Clone on my Github if necessary
# -*- coding: utf-8 -*-
import re
import pickle
import numpy as np
import jieba
class SentimentAnalyzer(object):
def __init__(self, model_path, userdict_path, stopword_path):
self.clf = None
self.vectorizer = None
self.tfidftransformer = None
self.model_path = model_path
self.stopword_path = stopword_path
self.userdict_path = userdict_path
self.stop_words = []
self.tokenizer = jieba.Tokenizer()
self.initialize()
# Load model
def initialize(self):
with open(self.stopword_path, encoding='UTF-8') as words:
self.stop_words = [i.strip() for i in words.readlines()]
with open(self.model_path, 'rb') as file:
model = pickle.load(file)
self.clf = model['clf']
self.vectorizer = model['vectorizer']
self.tfidftransformer = model['tfidftransformer']
if self.userdict_path:
self.tokenizer.load_userdict(self.userdict_path)
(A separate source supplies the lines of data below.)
-- ==== Sys2Proof/Machine/Lfsr.lean ====
section
/-! DEFINITION. The shift register: its load and its two advances (R80 to R84). -/

namespace Sys2Proof.Machine

/-- `LFSR_LOAD` (R80): cell `i` is `0 || KEY[i] || ROM_D[i] || IV[i]`. -/
def lfsrLoad (c : Params) (key iv : Block) : Cells :=
  Vector.ofFn fun i =>
    ((key[i].setWidth 32) <<< Config.keyShift) ||| (((c.dTable i).setWidth 32) <<< Config.dShift) |||
      iv[i].setWidth 32

/-- One term of the feedback sum: the cell itself for the coefficient 1, else `MULPOW2` (R82). -/
def feedbackTerm (cells : Cells) (t : FeedbackTerm) : Word :=
  if t.shift = 0 then cells[t.cell] else mulPow2 cells[t.cell] t.shift

/-- `FEEDBACK_SUM` (R82): the terms accumulated with `ADDM` in their order. -/
def feedbackSum (c : Params) (cells : Cells) : Word :=
  match c.feedback with
  | [] => 0
  | t :: ts => ts.foldl (fun f t' => addm f (feedbackTerm cells t')) (feedbackTerm cells t)

/-- The 15-word shift (R81): every cell takes the next one's value and cell 15 takes `s16`. -/
def shiftIn (cells : Cells) (s16 : Word) : Cells :=
  Vector.ofFn fun i => if h : i.val + 1 < 16 then cells[i.val + 1] else s16

/-- `LFSR_ADVANCE_INIT(u)` (R83). -/
def advanceInit (c : Params) (cells : Cells) (u : Word) : Cells := shiftIn cells (addm (feedbackSum c cells) u)

/-- `LFSR_ADVANCE_WORK` (R84). -/
def advanceWork (c : Params) (cells : Cells) : Cells := shiftIn cells (feedbackSum c cells)

end Sys2Proof.Machine
end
# Filter English and irrelevant text in text
def replace_text(self, text):
text = re.sub('((https? |ftp|file)://)? [-A-Za-z0-9+&@#/%?=~_|!:,.;] +[-A-Za-z0-9+&@#/%=~_|].(com|cn)'.' ', text)
text = text.replace('\u3000'.' ').replace('\xa0'.' ').replace(' ' '.' ').replace('"'.' ')
text = text.replace(' '.' ').replace("↵".' ').replace('\n'.' ').replace('\r'.' ').replace('\t'.' ').replace(') '.' ')
text_corpus = re.split('[!...?...] ', text)
return text_corpus
# Affective analysis calculation
def predict_score(self, text_corpus):
# participle
docs = [self.__cut_word(sentence) for sentence in text_corpus]
new_tfidf = self.tfidftransformer.transform(self.vectorizer.transform(docs))
predicted = self.clf.predict_proba(new_tfidf)
Round to three places
result = np.around(predicted, decimals=3)
return result
# jieba participle
def __cut_word(self, sentence):
words = [i for i in self.tokenizer.cut(sentence) if i not in self.stop_words]
result = ' '.join(words)
return result
def analyze(self, text):
text_corpus = self.replace_text(text)
result = self.predict_score(text_corpus)
neg = result[0][0]
pos = result[0][1]
print('{}'.format(neg, pos))
Copy the code
Simply instantiate the analyzer and use the Analyze () method.
# -*- coding: utf-8 -*-
from native_bayes_sentiment_analyzer import SentimentAnalyzer
model_path = './data/bayes.pkl'
userdict_path = './data/userdict.txt'
stopword_path = './data/stopwords.txt'
corpus_path = './data/review.csv'
analyzer = SentimentAnalyzer(model_path=model_path, stopword_path=stopword_path, userdict_path=userdict_path)
text = 'A disappointing Nolan movie that feels more like a mishmash of Inception. I knew it was going to be a movie that couldn't surpass Prequel 2, but I didn't expect it to be this bad. The loss of rhythm control and the ambiguous positioning of the characters are definitely the wounds of the whole film. '
analyzer.analyze(text=text)
Copy the code
Github.com/3inchtime/d…
All the above codes have been pushed to my Github, and your suggestions are welcome.